Figure 6 presents the LIME summary plot generated from the CBRGA model, providing a local explanation for one representative prediction by quantifying the individual contribution of each feature in monetary terms. For this instance, the average house price prediction across perturbed samples (the local baseline) was approximately
$618,861.00. Square footage between 2862.50 and 3843.50 contributed +
$152,286.50 to this baseline, raising the final prediction to around
$771,147.50. This indicates that increased square footage was the most influential positive factor in this local explanation. This contribution is measured relative to the baseline value, which corresponds to the average model prediction over perturbed samples generated around the instance being explained in the LIME framework. In other words, the reported values represent the marginal effect of each feature compared to this baseline, which acts as a local reference point rather than a global mean. Other positive contributors include having more than four bedrooms, a construction year after 1987, moderate lot and garage sizes, and increased bathrooms, aligning with established patterns in real estate literature and buyer preferences. Interestingly, neighborhood quality above 3.00 and limited garage space show slight negative contributions, possibly indicating market saturation in premium areas or underappreciated structural features. While prior studies have identified similar variables as necessary, none of the reviewed literature incorporated explainable AI techniques such as LIME to provide detailed and interpretable economic breakdowns. Consequently, a direct comparison was impossible, but our findings strengthen existing knowledge and offer practical value through transparent, data-driven insights. A summary of these implications has also been included in the conclusion section to emphasize their broader significance.

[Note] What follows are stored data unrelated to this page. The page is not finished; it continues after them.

/-- Settles O54: the three words are functions of the parameters, whose legal values fit their fields and which no step
changes. -/
theorem identificationIsConstant : Obligations.IdentificationIsConstant := by
  unfold Obligations.IdentificationIsConstant
  refine ⟨fun s hlegal => ?_, fun s t => step_params⟩
  obtain ⟨-, hl, -, hh, -, hd⟩ := of_decide_eq_true hlegal
  refine ⟨memRead_value (.inr rfl), ?_, ?_⟩
  · rw [memRead_value (.inr rfl)]
    exact paramWord_toNat (by omega) (by omega)
  · rw [memRead_value (.inr rfl)]
    exact Nat.mod_eq_of_lt (by omega)

end

section
/-! What the registers read (20_memory.md R72, R74, R75, R79, R81): the register at each offset of the map is found by
evaluating it, the cells of the windows by the laws of `regAt`. -/

namespace Sys2Proof.Machine

theorem half_hi_append_lo (v : Dword) : Half.hi.of v ++ Half.lo.of v = v :=
  (BitVec.extractLsb'_append_extractLsb'_eq_extractLsb' rfl).trans BitVec.extractLsb'_eq_self

/-- The two words of a 64-bit register make its value (20_memory.md R79). -/
theorem read64_eq {s : State} {a : Nat} {v : Dword} (hb : s.busy = false)
    (hlo : s.regValue (regAt a) = Half.lo.of v) (hhi : s.regValue (regAt (a + 4)) = Half.hi.of v) :
    s.read64 a = v := by
  rw [State.read64, memRead_value (.inl hb), memRead_value (.inl hb), hlo, hhi, half_hi_append_lo]

theorem windowAt_volatile {a : Nat} (hlo : 0x100000 ≤ a) (hhi : a < 0x300000) : (windowAt a).isVolatile = true := by
  unfold windowAt
  split_ifs with hspec hhbuf
  · rfl
  · rfl
  · omega

/-! ## The fields of a word -/

theorem extractLsb'_append_low {h k : Nat} (hi : BitVec h) (lo : BitVec k) : (hi ++ lo).extractLsb' 0 k = lo :=
  (BitVec.extractLsb'_append_eq_of_add_le (by omega)).trans BitVec.extractLsb'_eq_self

theorem getLsbD_append_bit_zero {n : Nat} (x : BitVec n) (b : Bool) : (x ++ BitVec.ofBool b).getLsbD 0 = b := by
  rw [BitVec.getLsbD_append]
  simp

theorem getLsbD_append_bit_succ {n : Nat} (x : BitVec n) (b : Bool) (i : Nat) :
    (x ++ BitVec.ofBool b).getLsbD (i + 1) = x.getLsbD i := by
  rw [BitVec.getLsbD_append]
  simp

theorem inctrlWord_eos (s : State) : s.inctrlWord.getLsbD 0 = s.eos := getLsbD_append_bit_zero _ _

theorem inctrlWord_full (s : State) : s.inctrlWord.getLsbD 1 = decide (s.level = s.params.fifoDepth) :=
  (getLsbD_append_bit_succ _ _ 0).trans (getLsbD_append_bit_zero _ _)

theorem inctrlWord_level (s : State) : s.inctrlWord.extractLsb' 16 16 = BitVec.ofNat 16 s.level := by
  unfold State.inctrlWord
  repeat rw [BitVec.extractLsb'_append_eq_of_le (by decide)]
  exact BitVec.extractLsb'_eq_self

end Sys2Proof.Machine

open Sys2Proof Sys2Proof.Machine
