-- ==== Sys2Proof/Laws/Codec.lean ====
section
/-! SUPPORT. The codec: when packing completes, what each field of a packed word is, and that packing and unpacking undo
each other. -/

namespace Sys2Proof.Machine.Codec

open BitField

/-! ### Fields that fit -/

theorem fitsSigned_five {v : Word} : FitsSigned v 5 ↔ -16 ≤ v.toInt ∧ v.toInt ≤ 15 := by
  unfold FitsSigned
  norm_num

/-- A block fits a codeword exactly when each value fits its field (R80, R222). -/
theorem fitsCodeword_iff {q : QuantizedBlock} :
    FitsCodeword q ↔ q.a.toNat < 2 ^ 9 ∧ FitsSigned q.b 5 ∧ FitsSigned q.c 5 ∧ FitsSigned q.d 5 ∧
      q.indexPb.toNat < 2 ^ 4 ∧ q.indexPr.toNat < 2 ^ 4 := by
  simp only [FitsCodeword, fitsSigned_five]
  constructor <;> rintro ⟨h1, h2, h3, h4, h5, h6⟩ <;> refine ⟨by omega, h2, h3, h4, by omega, by omega⟩

theorem inDeclaredRange_fits {q : QuantizedBlock} (h : InDeclaredRange q) : FitsCodeword q := by
  obtain ⟨h1, h2, h3, h4, h5, h6⟩ := h
  exact ⟨h1, by omega, by omega, by omega, h5, h6⟩

/-- The word that packing a block that fits gives. -/
def packed (q : QuantizedBlock) : Word :=
  insertField (insertField (insertField (insertField (insertField (insertField 0 9 23 q.a) 5 18 (pattern q.b 5)) 5 13
    (pattern q.c 5)) 5 8 (pattern q.d 5)) 4 4 q.indexPb) 4 0 q.indexPr

/-- Packing a block that fits completes. -/
theorem pack_of_fits {q : QuantizedBlock} (h : FitsCodeword q) : pack q = .ok (packed q) := by
  obtain ⟨h1, h2, h3, h4, h5, h6⟩ := fitsCodeword_iff.1 h
  simp only [pack, setUnsigned_ok.2 ⟨show 9 + 23 ≤ 64 by norm_num, h1, rfl⟩, bind, Except.bind,
    setSigned_ok.2 ⟨show 5 + 18 ≤ 64 by norm_num, h2, rfl⟩, setSigned_ok.2 ⟨show 5 + 13 ≤ 64 by norm_num, h3, rfl⟩,
    setSigned_ok.2 ⟨show 5 + 8 ≤ 64 by norm_num, h4, rfl⟩, setUnsigned_ok.2 ⟨show 4 + 4 ≤ 64 by norm_num, h5, rfl⟩,
    setUnsigned_ok.2 ⟨show 4 + 0 ≤ 64 by norm_num, h6, rfl⟩]
  rfl

theorem setUnsigned_overflow {word value : Word} {width lsb : Nat} (h : width + lsb ≤ 64) (hv : ¬ value.toNat < 2 ^ width) :
    setUnsigned word width lsb value = .error .overflowError := setUnsigned_error.2 (.inr ⟨rfl, h, by omega⟩)

theorem setSigned_overflow {word value : Word} {width lsb : Nat} (h : width + lsb ≤ 64) (hv : ¬ FitsSigned value width) :
    setSigned word width lsb value = .error .overflowError := setSigned_error.2 (.inr ⟨rfl, h, hv⟩)

theorem ok_bind (a : Word) (f : Word → Except ErrorKind Word) : (Except.ok a >>= f) = f a := rfl

/-- Packing a block with a field that does not fit overflows, whichever it is (R221, R290 item 4). -/
theorem pack_of_not_fits {q : QuantizedBlock} (h : ¬ FitsCodeword q) : pack q = .error .overflowError := by
  rw [fitsCodeword_iff] at h
  unfold pack
  by_cases h1 : q.a.toNat < 2 ^ 9
  · rw [setUnsigned_ok.2 ⟨by norm_num, h1, rfl⟩, ok_bind]
    by_cases h2 : FitsSigned q.b 5
    · rw [setSigned_ok.2 ⟨by norm_num, h2, rfl⟩, ok_bind]
      by_cases h3 : FitsSigned q.c 5
      · rw [setSigned_ok.2 ⟨by norm_num, h3, rfl⟩, ok_bind]
        by_cases h4 : FitsSigned q.d 5
        · rw [setSigned_ok.2 ⟨by norm_num, h4, rfl⟩, ok_bind]
          by_cases h5 : q.indexPb.toNat < 2 ^ 4
          · rw [setUnsigned_ok.2 ⟨by norm_num, h5, rfl⟩, ok_bind]
            exact setUnsigned_overflow (by norm_num) (fun h6 => h ⟨h1, h2, h3, h4, h5, h6⟩)
          · rw [setUnsigned_overflow (by norm_num) h5]; rfl
        · rw [setSigned_overflow (by norm_num) h4]; rfl
      · rw [setSigned_overflow (by norm_num) h3]; rfl
    · rw [setSigned_overflow (by norm_num) h2]; rfl
  · rw [setUnsigned_overflow (by norm_num) h1]; rfl

theorem encode_of_fits {q : QuantizedBlock} (h : FitsCodeword q) : encode q = .ok (packed q, toBytes (packed q)) := by
  rw [encode, pack_of_fits h]; rfl

theorem encode_of_not_fits {q : QuantizedBlock} (h : ¬ FitsCodeword q) : encode q = .error .overflowError := by
  rw [encode, pack_of_not_fits h]; rfl

theorem encode_ok {q : QuantizedBlock} {r : Word × List Byte} (h : encode q = .ok r) :
    FitsCodeword q ∧ r = (packed q, toBytes (packed q)) := by
  by_cases hq : FitsCodeword q
  · rw [encode_of_fits hq] at h
    exact ⟨hq, (Except.ok.inj h).symm⟩
  · rw [encode_of_not_fits hq] at h
    cases h

theorem toBytes_length (w : Word) : (toBytes w).length = 4 := rfl

/-! ### The fields of a packed word -/

section Packed

variable {q : QuantizedBlock} (h : FitsCodeword q)

include h

theorem packed_fields :
    fieldOf (packed q) 9 23 = q.a.toNat ∧ fieldOf (packed q) 5 18 = (pattern q.b 5).toNat ∧
      fieldOf (packed q) 5 13 = (pattern q.c 5).toNat ∧ fieldOf (packed q) 5 8 = (pattern q.d 5).toNat ∧
      fieldOf (packed q) 4 4 = q.indexPb.toNat ∧ fieldOf (packed q) 4 0 = q.indexPr.toNat ∧
      ∀ i, 32 ≤ i → i < 64 → (packed q).getLsbD i = false := by
  obtain ⟨h1, h2, h3, h4, h5, h6⟩ := fitsCodeword_iff.1 h
  have pb := pattern_fits (value := q.b) (width := 5) (by norm_num)
  have pc := pattern_fits (value := q.c) (width := 5) (by norm_num)
  have pd := pattern_fits (value := q.d) (width := 5) (by norm_num)
  unfold packed
  refine ⟨?_, ?_, ?_, ?_, ?_, ?_, ?_⟩
  · iterate 5 rw [fieldOf_insertField_of_disjoint (by norm_num) (by assumption) (by norm_num) (by norm_num)]
    exact fieldOf_insertField (by norm_num) h1
  · iterate 4 rw [fieldOf_insertField_of_disjoint (by norm_num) (by assumption) (by norm_num) (by norm_num)]
    exact fieldOf_insertField (by norm_num) pb
  · iterate 3 rw [fieldOf_insertField_of_disjoint (by norm_num) (by assumption) (by norm_num) (by norm_num)]
    exact fieldOf_insertField (by norm_num) pc
  · iterate 2 rw [fieldOf_insertField_of_disjoint (by norm_num) (by assumption) (by norm_num) (by norm_num)]
    exact fieldOf_insertField (by norm_num) pd
  · rw [fieldOf_insertField_of_disjoint (by norm_num) (by assumption) (by norm_num) (by norm_num)]
    exact fieldOf_insertField (by norm_num) h5
  · exact fieldOf_insertField (by norm_num) h6
  · intro i hi hi2
    iterate 6 rw [insertField_getLsbD (by norm_num) (by assumption) hi2, if_neg (by omega)]
    simp

end Packed

/-- A number below `2^32` is the sum of its six fields. -/
theorem sum_of_fields (w : Nat) (h : w < 2 ^ 32) :
    w = w / 2 ^ 23 % 2 ^ 9 * 2 ^ 23 + w / 2 ^ 18 % 2 ^ 5 * 2 ^ 18 + w / 2 ^ 13 % 2 ^ 5 * 2 ^ 13 + w / 2 ^ 8 % 2 ^ 5 * 2 ^ 8 +
      w / 2 ^ 4 % 2 ^ 4 * 2 ^ 4 + w / 2 ^ 0 % 2 ^ 4 := by omega

/-- A word whose upper half is zero, by its six fields. -/
theorem word_of_fields {w : Word} (h : ∀ i, 32 ≤ i → i < 64 → w.getLsbD i = false) :
    w.toNat < 2 ^ 32 ∧ w.toNat = fieldOf w 9 23 * 2 ^ 23 + fieldOf w 5 18 * 2 ^ 18 + fieldOf w 5 13 * 2 ^ 13 +
      fieldOf w 5 8 * 2 ^ 8 + fieldOf w 4 4 * 2 ^ 4 + fieldOf w 4 0 := by
  have hlt : w.toNat < 2 ^ 32 := by
    apply Nat.lt_pow_two_of_testBit
    intro i hi
    by_cases hi2 : i < 64
    · exact h i hi hi2
    · exact Nat.testBit_lt_two_pow (w.isLt.trans_le (Nat.pow_le_pow_right (by norm_num) (by omega)))
  refine ⟨hlt, ?_⟩
  simp only [fieldOf_eq]
  exact sum_of_fields _ hlt

/-! ### Bytes (R58, R84, R224) -/

theorem ofBytes_toNat (b0 b1 b2 b3 : Byte) :
    (ofBytes b0 b1 b2 b3).toNat = b0.toNat * 2 ^ 24 + b1.toNat * 2 ^ 16 + b2.toNat * 2 ^ 8 + b3.toNat := by
  have h0 := b0.isLt
  have h1 := b1.isLt
  have h2 := b2.isLt
  have h3 := b3.isLt
  rw [ofBytes, BitVec.toNat_ofNat, Nat.mod_eq_of_lt]
  omega

theorem ofBytes_lt (b0 b1 b2 b3 : Byte) : (ofBytes b0 b1 b2 b3).toNat < 2 ^ 32 := by
  rw [ofBytes_toNat]
  have h0 := b0.isLt
  have h1 := b1.isLt
  have h2 := b2.isLt
  have h3 := b3.isLt
  omega

theorem toBytes_eq (w : Word) : ∃ b0 b1 b2 b3, toBytes w = [b0, b1, b2, b3] ∧ b0.toNat = w.toNat / 2 ^ 24 % 2 ^ 8 ∧
    b1.toNat = w.toNat / 2 ^ 16 % 2 ^ 8 ∧ b2.toNat = w.toNat / 2 ^ 8 % 2 ^ 8 ∧ b3.toNat = w.toNat % 2 ^ 8 := by
  refine ⟨_, _, _, _, rfl, ?_, ?_, ?_, ?_⟩ <;> simp [BitVec.extractLsb'_toNat, Nat.shiftRight_eq_div_pow]

/-- The bytes of a word below `2^32` give it back. -/
theorem ofBytes_toBytes {w : Word} (h : w.toNat < 2 ^ 32) :
    ∃ b0 b1 b2 b3, toBytes w = [b0, b1, b2, b3] ∧ ofBytes b0 b1 b2 b3 = w := by
  obtain ⟨b0, b1, b2, b3, hb, h0, h1, h2, h3⟩ := toBytes_eq w
  refine ⟨b0, b1, b2, b3, hb, BitVec.eq_of_toNat_eq ?_⟩
  rw [ofBytes_toNat, h0, h1, h2, h3]
  omega

/-- Four bytes are the bytes of their word. -/
theorem toBytes_ofBytes (b0 b1 b2 b3 : Byte) : toBytes (ofBytes b0 b1 b2 b3) = [b0, b1, b2, b3] := by
  obtain ⟨c0, c1, c2, c3, hb, h0, h1, h2, h3⟩ := toBytes_eq (ofBytes b0 b1 b2 b3)
  rw [hb]
  rw [ofBytes_toNat] at h0 h1 h2 h3
  have g0 := b0.isLt
  have g1 := b1.isLt
  have g2 := b2.isLt
  have g3 := b3.isLt
  congr 1
  · exact BitVec.eq_of_toNat_eq (by omega)
  congr 1
  · exact BitVec.eq_of_toNat_eq (by omega)
  congr 1
  · exact BitVec.eq_of_toNat_eq (by omega)
  congr 1
  exact BitVec.eq_of_toNat_eq (by omega)

/-! ### Unpacking -/

/-- The block that unpacking a word gives: no word is rejected (R85). -/
def unpacked (w : Word) : QuantizedBlock :=
  { a := BitVec.ofNat 64 (fieldOf w 9 23), b := BitVec.ofInt 64 (sext (fieldOf w 5 18) 5),
    c := BitVec.ofInt 64 (sext (fieldOf w 5 13) 5), d := BitVec.ofInt 64 (sext (fieldOf w 5 8) 5),
    indexPb := BitVec.ofNat 64 (fieldOf w 4 4), indexPr := BitVec.ofNat 64 (fieldOf w 4 0) }

theorem unpack_eq (w : Word) : unpack w = .ok (unpacked w) := by
  simp only [unpack, getUnsigned_pos (show 9 + 23 ≤ 64 by norm_num), getUnsigned_pos (show 4 + 4 ≤ 64 by norm_num),
    getUnsigned_pos (show 4 + 0 ≤ 64 by norm_num), getSigned_pos (show 5 + 18 ≤ 64 by norm_num),
    getSigned_pos (show 5 + 13 ≤ 64 by norm_num), getSigned_pos (show 5 + 8 ≤ 64 by norm_num), bind, Except.bind]
  rfl

/-- Unpacking gives a block that fits a codeword (R85, R225). -/
theorem unpacked_fits (w : Word) : FitsCodeword (unpacked w) := by
  rw [fitsCodeword_iff]
  have s : ∀ l, FitsSigned (BitVec.ofInt 64 (sext (fieldOf w 5 l) 5)) 5 := by
    intro l
    rw [FitsSigned, if_neg (by norm_num), sext_toInt (by norm_num) (by norm_num) (fieldOf_lt ..)]
    exact sext_range (by norm_num) (fieldOf_lt ..)
  refine ⟨?_, s _, s _, s _, ?_, ?_⟩
  · exact (getUnsigned_toNat (by norm_num) w).trans_lt (fieldOf_lt ..)
  · exact (getUnsigned_toNat (by norm_num) w).trans_lt (fieldOf_lt ..)
  · exact (getUnsigned_toNat (by norm_num) w).trans_lt (fieldOf_lt ..)

theorem decode_four (b0 b1 b2 b3 : Byte) (rest : List Byte) :
    decode (b0 :: b1 :: b2 :: b3 :: rest) = .ok (unpacked (ofBytes b0 b1 b2 b3)) := unpack_eq _

/-- Decoding completes exactly when four bytes are there. -/
theorem decode_short {bs : List Byte} (h : bs.length < 4) : decode bs = .error .truncatedStreamError := by
  match bs, h with
  | [], _ => rfl
  | [_], _ => rfl
  | [_, _], _ => rfl
  | [_, _, _], _ => rfl

theorem four_of_length {bs : List Byte} (h : 4 ≤ bs.length) : ∃ b0 b1 b2 b3 rest, bs = b0 :: b1 :: b2 :: b3 :: rest := by
  match bs, h with
  | b0 :: b1 :: b2 :: b3 :: rest, _ => exact ⟨b0, b1, b2, b3, rest, rfl⟩

/-- Unpacking what was packed gives the block back (R226). -/
theorem unpacked_packed {q : QuantizedBlock} (h : FitsCodeword q) : unpacked (packed q) = q := by
  obtain ⟨f1, f2, f3, f4, f5, f6, -⟩ := packed_fields h
  obtain ⟨h1, h2, h3, h4, h5, h6⟩ := fitsCodeword_iff.1 h
  have u : ∀ v : Word, BitVec.ofNat 64 v.toNat = v := fun v => by simp
  have sg : ∀ v : Word, FitsSigned v 5 → BitVec.ofInt 64 (sext (pattern v 5).toNat 5) = v := by
    intro v hv
    rw [sext_pattern (by norm_num) (by norm_num) hv, BitVec.ofInt_toInt]
  cases q
  simp only [unpacked, f1, f2, f3, f4, f5, f6, u, sg _ h2, sg _ h3, sg _ h4]

/-- Packing what was unpacked gives the codeword back (R226). -/
theorem packed_unpacked {w : Word} (h : w.toNat < 2 ^ 32) : packed (unpacked w) = w := by
  obtain ⟨f1, f2, f3, f4, f5, f6, f7⟩ := packed_fields (unpacked_fits w)
  apply BitVec.eq_of_toNat_eq
  rw [(word_of_fields f7).2, f1, f2, f3, f4, f5, f6]
  have hbits : ∀ i, 32 ≤ i → i < 64 → w.getLsbD i = false := fun i hi _ =>
    Nat.testBit_lt_two_pow (h.trans_le (Nat.pow_le_pow_right (by norm_num) hi))
  conv_rhs => rw [(word_of_fields hbits).2]
  simp only [unpacked, pattern_sext (show 0 < 5 by norm_num) (by norm_num) (fieldOf_lt w 5 _)]
  rw [getUnsigned_toNat (show 9 + 23 ≤ 64 by norm_num), getUnsigned_toNat (show 4 + 4 ≤ 64 by norm_num),
    getUnsigned_toNat (show 4 + 0 ≤ 64 by norm_num)]

end Sys2Proof.Machine.Codec
end

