end Sys2Proof.Machine.Framer
end

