/-! ### The codec's statements -/

/-- Settles O40: packing and unpacking undo each other, and so do the four bytes and their word. -/
theorem codecRoundTripsBothWays : Obligations.CodecRoundTripsBothWays := by
  intro s t hs ht
  refine ⟨fun q hq => ?_, fun bytes hlen => ?_⟩
  · obtain ⟨b0, b1, b2, b3, hbytes, hword⟩ := Codec.ofBytes_toBytes (Codec.packed_lt hq)
    refine ⟨_, _, exec_cwEnc_of_fits hs hq, ?_⟩
    rw [hbytes, exec_cwDec_four ht, hword, Codec.unpacked_packed hq]
  · obtain ⟨b0, b1, b2, b3, rfl⟩ := List.length_eq_four.1 hlen
    have hfits := Codec.unpacked_fits (Codec.ofBytes b0 b1 b2 b3)
    refine ⟨_, Codec.ofBytes b0 b1 b2 b3, exec_cwDec_four hs b0 b1 b2 b3, hfits, ?_⟩
    rw [exec_cwEnc_of_fits ht hfits, Codec.packed_unpacked (Codec.ofBytes_lt ..), Codec.toBytes_ofBytes]

/-- Settles O38: the packed word by its fields, and the setters' overflow. -/
theorem encodingFollowsTheLayoutOrOverflows : Obligations.EncodingFollowsTheLayoutOrOverflows := by
  intro s q hs
  refine ⟨fun hq => ?_, ?_⟩
  · obtain ⟨b0, b1, b2, b3, hbytes, hword⟩ := Codec.ofBytes_toBytes (Codec.packed_lt hq)
    refine ⟨Codec.packed q, b0, b1, b2, b3, hbytes ▸ exec_cwEnc_of_fits hs hq, Codec.packed_sum hq, ?_⟩
    exact (congrArg BitVec.toNat hword).symm.trans (Codec.ofBytes_toNat ..)
  · rw [exec_cwEnc hs, finish_map_faults_iff hs, Codec.encode_error_iff, Codec.not_fitsCodeword_iff]

/-! ### One operation of the framer -/

/-- Settles O44: the reader reads the header that the writer wrote. -/
theorem headerReadAcceptsWhatTheWriterWrites : Obligations.HeaderReadAcceptsWhatTheWriterWrites := by
  intro s w h rest hs hmode hw hh hwb hhb _ hin
  have hscan : Framer.scanHeader (2 ^ s.cfg.dimBits) (remaining s) = .ok (w, h) rest := by
    rw [remaining, hin, Framer.scanHeader_header hwb hhb, if_neg (by omega)]
  rw [exec_frHdrr_of_ok hs hmode hscan, Framer.startBody, modeAfter_eq_ite]
  rfl

/-- Settles O42: the header goes to `OUT`, and the registers start the body. -/
theorem headerWriteStartsTheBody : Obligations.HeaderWriteStartsTheBody := by
  intro s w h hs
  refine ⟨fun hmode hw hh => ?_, (refuses_exec_iff hs (.frHdrw w h)).2⟩
  rw [exec_frHdrw_of_even hs hmode hw hh, Framer.startBody, modeAfter_eq_ite, streamPut]
  simp only [Framer.header, ← List.append_assoc]
  rfl

/-- Settles O43: what `CW.ENC` delivers is appended and counted, and its overflow is `FR.PUT`'s. -/
theorem putAppendsOneCodeword : Obligations.PutAppendsOneCodeword := by
  intro s q hs
  refine ⟨fun hmode => ⟨fun hq => ?_, exec_frPut_of_not_fits hs hmode⟩, (refuses_frPut hs q).2⟩
  refine ⟨_, _, exec_cwEnc_of_fits hs hq, Codec.toBytes_length _, ?_⟩
  rw [exec_frPut_of_fits hs hmode hq, Framer.countCodeword, modeAfter_eq_ite]
  rfl

/-- Settles O48: four bytes are decoded and counted, fewer are a truncated read. -/
theorem getTakesOneCodeword : Obligations.GetTakesOneCodeword := by
  intro s hs
  refine ⟨fun hmode b0 b1 b2 b3 rest hin => ⟨_, exec_cwDec_four hs b0 b1 b2 b3, ?_⟩, fun hmode hin => ?_,
    (refuses_frGet hs).2⟩
  · rw [exec_frGet_of_four hs hmode hin, Framer.countCodeword, modeAfter_eq_ite]
    rfl
  · obtain ⟨pos, hraise⟩ := raiseTruncated_running hs
    exact ⟨_, (exec_frGet_of_short hs hmode hin).trans hraise, rfl, rfl, rfl, rfl, rfl⟩

/-! ### The codewords of a body (R241) -/

/-- Executing two lists of operations one after the other. -/
theorem execAll_append {l m : List Instr} {s t : State} (h : execAll l s = .next t) :
    execAll (l ++ m) s = execAll m t := by
  induction l generalizing s with
  | nil => cases h; rfl
  | cons i l ih =>
    rw [List.cons_append, execAll]
    rw [execAll] at h
    cases hi : exec i s with
    | next u => exact ih (by rwa [hi] at h)
    | fault r => nomatch r
    | refused r => rw [hi] at h; cases h

theorem execAll_cons_next {i : Instr} {l : List Instr} {s t : State} (h : exec i s = .next t) :
    execAll (i :: l) s = execAll l t := by
  rw [execAll, h]

theorem execAll_cons_refused {i : Instr} {l : List Instr} {s : State} (h : Refuses (exec i s)) :
    Refuses (execAll (i :: l) s) := by
  obtain ⟨r, h⟩ := h
  exact ⟨r, by rw [execAll, h]⟩

/-- The state `u` of a running block has counted `n` codewords since the state `s` (R242). -/
structure Counted (running : FrMode) (s : State) (n : Nat) (u : State) : Prop where
  fault : u.fault = 0#3
  rem : u.frRem = s.frRem - n
  mode : u.frMode = modeAfter running (s.frRem - n)

namespace Counted

variable {running : FrMode} {s u v : State} {n : Nat}

theorem zero (hs : s.fault = 0#3) (hrem : 0 < s.frRem) (hmode : s.frMode = running) : Counted running s 0 s :=
  ⟨hs, rfl, by rw [hmode, modeAfter_eq_ite, if_neg (by omega)]⟩

theorem mode_of_lt (h : Counted running s n u) (hn : n < s.frRem) : u.frMode = running := by
  rw [h.mode, modeAfter_eq_ite, if_neg (by omega)]

theorem mode_of_eq (h : Counted running s s.frRem u) : u.frMode = .done := by
  rw [h.mode, modeAfter_eq_ite, if_pos (by omega)]

theorem done_iff (h : Counted running s n u) (hrunning : running ≠ .done) (hn : n ≤ s.frRem) :
    u.frMode = .done ↔ n = s.frRem := by
  refine ⟨fun hdone => ?_, fun heq => mode_of_eq (heq ▸ h)⟩
  by_contra hne
  exact hrunning (h.mode_of_lt (by omega) ▸ hdone)

/-- A codeword that is counted is one more. -/
theorem succ (h : Counted running s n u) (hfault : v.fault = u.fault) (hrem : v.frRem = u.frRem - 1)
    (hmode : v.frMode = modeAfter running (u.frRem - 1)) : Counted running s (n + 1) v := by
  have hsub : u.frRem - 1 = s.frRem - (n + 1) := by rw [h.rem]; omega
  exact ⟨hfault.trans h.fault, hrem.trans hsub, hsub ▸ hmode⟩

end Counted

/-- Operations of which each one, while codewords are left, counts one and keeps an invariant, and which are refused in
`DONE`: they go to a next state up to the count, and are refused beyond it. -/
theorem execAll_counted {running : FrMode} {s : State} {l : List Instr} {Q : Nat → State → Prop}
    (hcount : ∀ n u, Q n u → Counted running s n u) (h0 : Q 0 s)
    (hstep : ∀ n (hn : n < l.length) u, n < s.frRem → Q n u → ∃ v, exec l[n] u = .next v ∧ Q (n + 1) v)
    (hdone : ∀ i ∈ l, ∀ u, u.fault = 0#3 → u.frMode = .done → Refuses (exec i u)) :
    (l.length ≤ s.frRem → ∃ t, execAll l s = .next t ∧ Q l.length t) ∧ (s.frRem < l.length → Refuses (execAll l s)) := by
  have run : ∀ n, n ≤ l.length → n ≤ s.frRem → ∃ t, execAll (l.take n) s = .next t ∧ Q n t := by
    intro n
    induction n with
    | zero => exact fun _ _ => ⟨s, rfl, h0⟩
    | succ n ih =>
      intro hlen hrem
      obtain ⟨u, hu, hQu⟩ := ih (by omega) (by omega)
      obtain ⟨v, hv, hQv⟩ := hstep n hlen u hrem hQu
      refine ⟨v, ?_, hQv⟩
      rw [List.take_succ_eq_append_getElem hlen, execAll_append hu, execAll_cons_next hv]
      rfl
  refine ⟨fun hlen => by simpa using run l.length le_rfl hlen, fun hlen => ?_⟩
  obtain ⟨t, ht, hQt⟩ := run s.frRem hlen.le le_rfl
  rw [← List.take_append_drop s.frRem l, execAll_append ht, List.drop_eq_getElem_cons hlen]
  exact execAll_cons_refused (hdone _ (List.getElem_mem hlen) t (hcount _ _ hQt).fault (hcount _ _ hQt).mode_of_eq)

To further clarify the differences and complementary strengths of SHAP and LIME in interpreting the CBRGA model, we provide a side-by-side comparison in
Table 10. This comparison highlights how each method contributes unique insights. SHAP offers a global, distribution-level view, while LIME focuses on localized, instance-specific explanations.
Table 10 also outlines specific feature behaviors observed in
Figure 5 and
Figure 6, allowing readers to appreciate the consistency and divergence across methods.
Table 10.
Comparison of SHAP and LIME interpretations for CBRGA.
Table 10.
Comparison of SHAP and LIME interpretations for CBRGA.
Aspect/Feature | SHAP (Figure 5) | LIME (Figure 6) |
---|
Explanation Type | Global interpretability (across the entire dataset) | Local interpretability (focused on one prediction) |
Top Feature | Square_Footage: strong positive SHAP values for higher sizes | Square_Footage: adds approx. $152,286.50 in the instance analyzed |
Lot_Size | Moderate contributor, higher values push output up | Range 2.88–3.96 contributes positively |
Year_Built | Positive influence for newer constructions | The 1987–2004 range adds value |
Num_Bedrooms | More bedrooms generally increase predictions | >4 bedrooms add substantial value |
Neighborhood_Quality | Shows both positive and negative SHAP values depending on the quality level | 3.00–6.00 contributes negatively in this instance |
Garage_Size | Mixed impact depending on the instance | 0.00–1.00 has a small negative contribution |
Interpretation Benefit | Shows distribution-wide impact with feature interactions | Provides monetary quantification and local rationale |
Use Case | Best for overall model understanding and debugging | Best for explaining individual predictions to users/stakeholders |
Figure 7 presents a force plot showing the contribution of different features to the predicted house price of
$172,257.64. Various factors adjust the base value. Positive contributors include square footage (3401), which pushes the price higher. The number of bedrooms (5.0), the year built (1996), and the lot size (3.54) also contribute positively to the price. A negative factor is the number of bathrooms (3.0), slightly decreasing the final predicted value. Each feature cumulatively influences the cost, with the final prediction reflected by the total impact.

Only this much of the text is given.